Herr Präsident! Meine Damen und Herren! Als der Herr Minister heute seinen ersten Auftritt hatte und mit frommem Augenaufschlag vom Wohl der Jugend sprach
({0})
und es allzu laut hier verkündete, da konnte man noch der Meinung sein, es gehe ihm tatsächlich um eine sachliche Auseinandersetzung. Nach dem zweiten Auftritt, meine Damen und Herren, besteht sicherlich kein Zweifel mehr darüber: darum ging es ihm nicht, sondern er wollte polemisieren und provozieren.
({1})
Meine Damen und Herren, wenn hier solche Argumente gebracht werden, wie sie der Herr Minister in seinem zweiten Auftritt angeboten hat, dann kann man doch nicht mehr im Ernst von einer sachlichen Diskussion sprechen. Das hat sich von der Tribüne dieses Hauses noch niemand geleistet, die Gemeinden und Gemeindeverbände in so unklassifizierbarer Weise herabzuwürdigen, verächtlich zu machen, wie es der Herr Bundesfamilienminister hier heute getan hat.
({2})
Es ist nicht gerade eine neue Erkenntnis, daß die Bundesregierung kein besonders inniges und freundliches Verhältnis zu unseren Gemeinden hat.
({3})
Aber daß hier die Gemeinden verdächtigt werden, sie strebten in ihrer seit Jahrzehnten so bewährten praktischen Arbeit der Jugendpflege eine schrankenlose Herrschaft der öffentlichen Gewalt an, das geht doch nun weit über das hinaus, was man unwidersprochen hinnehmen kann. Ich habe den Minister wörtlich zitiert, so wie er es vorhin hier gesagt hat.

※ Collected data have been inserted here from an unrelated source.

/-- Blocks of prompt tokens that this step completed enter the prefix index (fuel: blocks). -/
def State.insertBlocks (s : State) (i upto : Nat) : Nat → State
  | 0 => s
  | n + 1 =>
    let x := s.slot i
    let k := x.chainKeys.length
    if !x.chainOn || 64 * (k + 1) > x.prompt || 64 * (k + 1) > upto || k ≥ x.pages then s
    else
      let key := s.nextKey i
      let a := blockAddr (s.blockEntry i k)
      let r := s.pfxInsert x.part key a
      let s1 := if r.1 then r.2.setBlockEntry i k (mkBlock true a 64) else r.2
      (s1.onSlot i (fun y => { y with chainKeys := y.chainKeys ++ [key] })).insertBlocks i upto n

/-- A built or building descriptor changes. -/
def State.onBuilt (s : State) (p : Nat) (f : State → Desc → State × Desc) : State :=
  match (s.part p).build with
  | .idle => s
  | .building d => let r := f s d; r.1.onPart p (fun x => { x with build := .building r.2 })
  | .built d => let r := f s d; (r.1.onPart p (fun x => { x with build := .built r.2 })).writeDesc p r.2

/-- A token reaches the next descriptor's decode row (R236). -/
def Desc.setTok (d : Desc) (i t : Nat) : Desc :=
  { d with rows := d.rows.map (fun r => if r.idx == i && r.kind == 0 then { r with tok := t } else r) }

/-- The Sampler context after a committed token (R253). -/
def State.stepCtx (s : State) (i t : Nat) : State :=
  match s.profile i with
  | some w =>
    if prMode w ≠ 2 then s else
    match s.nextCtx i t w with
    | some (st, b) => s.rangeWrite (s.slot i).part (s.sctxAt i) (bytesOf [w64 st, w64 b])
    | none => s
  | none => s

/-- A token is applied: history, Generated count, word 6, next descriptor, context, the between-token check. -/
def State.applyToken (s : State) (i t : Nat) : State :=
  let x := s.slot i
  let again := decide (x.generated ≥ 1) && !x.fresh
  let isLate := x.target != 0 && decide (s.time.toNat - x.w6.toNat > 1000 * x.target)
  let s1 := s.histPut i x.span (BitVec.ofNat 32 (3 * 2 ^ 18 + t))
  let s2 := (s1.stepCtx i t).onSlot i (fun y =>
    { (if y.state = 2 then y.setState 3 else y) with
      w1 := setBits y.w1 46 30 (y.generated + 1), w6 := s.time, fresh := false,
      next := max y.next (y.span + 1), late := if again then isLate else y.late })
  let s3 := if again && isLate then s2.miss i false else s2
  (if again then s3.histEvent 13 x.part ((s.time.toNat - x.w6.toNat) / 1000) else s3).onBuilt x.part (fun s d => (s, d.setTok i t))

/-- Scores go into the candidate entries of the request's buffer (R258). -/
def State.writeScores (s : State) (i : Nat) (l : List W32) : State :=
  match s.packSeg i with
  | none => s
  | some g => s.forEach (List.range l.length) (fun j s => s.hbmWrite64 (g.at_ + 72 + 16 * j) ((nth 0 l j).setWidth 64))

/-- One entry of a complete record is applied (R259 steps 4 and 5). -/
def State.applyEntry (s : State) (p : Nat) (e : JEntry) : State :=
  let x := s.slot e.idx
  if !x.active then s
  else if x.state = 6 then s.retire e.idx (if x.ended = 0 then 1 else x.ended - 1) 0
  else match e.outcome with
    | 0 => s.applyToken e.idx e.tok
    | 1 => (s.applyToken e.idx e.tok).retire e.idx e.status 0
    | 2 => (if s.modelKind p = some .crossEncoder then s.writeScores e.idx e.payload else s).retire e.idx 0 0
    | _ =>
      let s1 := if e.status = 3 then (s.bump (cntTen x.tenant 30) 1).bump (cntPart p 27) 1 else s
      s1.retire e.idx e.status 0

/-- CANCELLING requests of the step that have no sampled row retire at its commit as well. -/
def State.endCancelled (s : State) (d : Desc) : State :=
  s.forEach d.requests (fun i s =>
    let x := s.slot i
    if x.state = 6 then s.retire i (if x.ended = 0 then 1 else x.ended - 1) 0 else s)

/-- What a sampled row had reserved of its ring and did not use returns at its commit. -/
def State.giveBack (s : State) (l : List JEntry) : State :=
  s.forEach l (fun e s =>
    let x := s.slot e.idx
    let n := min x.reserved (s.ringNeed e.idx)
    let o := s.ring x.tenant x.ring
    let s1 := if s.takes e then s else s.setRing x.tenant x.ring { o with reserved := o.reserved - n }
    s1.onSlot e.idx (fun x => { x with reserved := x.reserved - n }))

/-- Write-back of a complete record and the commit of its step. -/
def State.commit (s : State) (p : Nat) (d : Desc) (r : JRecord) : State :=
  let s0 := s.firstMisses p
  let writes := r.entries.filter s0.takes
  let s1 := s0.giveBack r.entries
  let s2 := s1.forEach writes (fun e s => let x := s.slot e.idx; s.ringPut x.tenant x.ring (s.resultWords p e))
  let rings := (writes.map (fun e => ((s0.slot e.idx).tenant, (s0.slot e.idx).ring))).eraseDups
  let s3 := s2.forEach rings (fun k s => s.ringTail k.1 k.2)
  let s4 := s3.forEach d.requests (fun i s =>
    let top := (d.rows.filter (fun x => x.idx == i && x.kind == 1)).foldl (fun m x => max m (x.pos + 1)) 0
    if (s.slot i).active then s.insertBlocks i top 2048 else s)
  let s5 := s4.forEach r.entries (fun e s => s.applyEntry p e)
  let s6 := (s5.endCancelled d).onBuilt p (fun s b => s.voidLeft b)
  let wait := match (s6.part p).build with | .building _ => 1 | _ => 0
  let s7 := ((s6.bump (cntPart p 1) wait).refBlocks p d false).onPart p (fun y => { y with
    opened := none, ended := false, recs := [], recEntries := 0, recBytes := 0, record := none, tries := 0 })
  (s7.freeLater p).histEvent 12 p ((s.time.toNat - (s.part p).boundary.toNat) / 1000)

/-- JOURNAL_COMPLETE: both copies of the record are written (17 R375). -/
def execJournalComplete (p : Fin 16) (s : State) : Res :=
  let x := s.part p
  .next (match x.opened, x.record with
    | some d, some r =>
      if s.live && !s.stalled && x.st = .running && r.step = d.step then (s.commit p d r).boundaryRods p else s
    | _, _ => s)

end Sys2Proof.Machine
end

Was soll in dieser Diskussion des weiteren die Polemik, die sozialistischen Kreise wollten das Gesetz verhindern? Wir wollen den Schutz der freien Träger gegen den Allmachtanspruch der öffentlichen Hand verteidigen. Meine Damen und Herren, haben wir nicht eine jahrzehntelange Praxis, die den Minister eindeutig und klar widerlegt? Hat nicht aber vor allen Dingen auch Frau Kollegin Keilhack vorhin in ihren ausführlichen Darlegungen zu dieser Frage in aller Deutlichkeit gesagt, daß es einfach unwahr ist, uns solche Tendenzen zu unterschieben? Glauben Sie, daß man dem Herrn Minister unter diesen Umständen etwas anderes entgegenhalten kann, als daß er einfach wider besseres Wissen Polemik sucht, um von der Sache und von den Tendenzen, die er mit seinem Gesetz wirklich verfolgt, abzulenken?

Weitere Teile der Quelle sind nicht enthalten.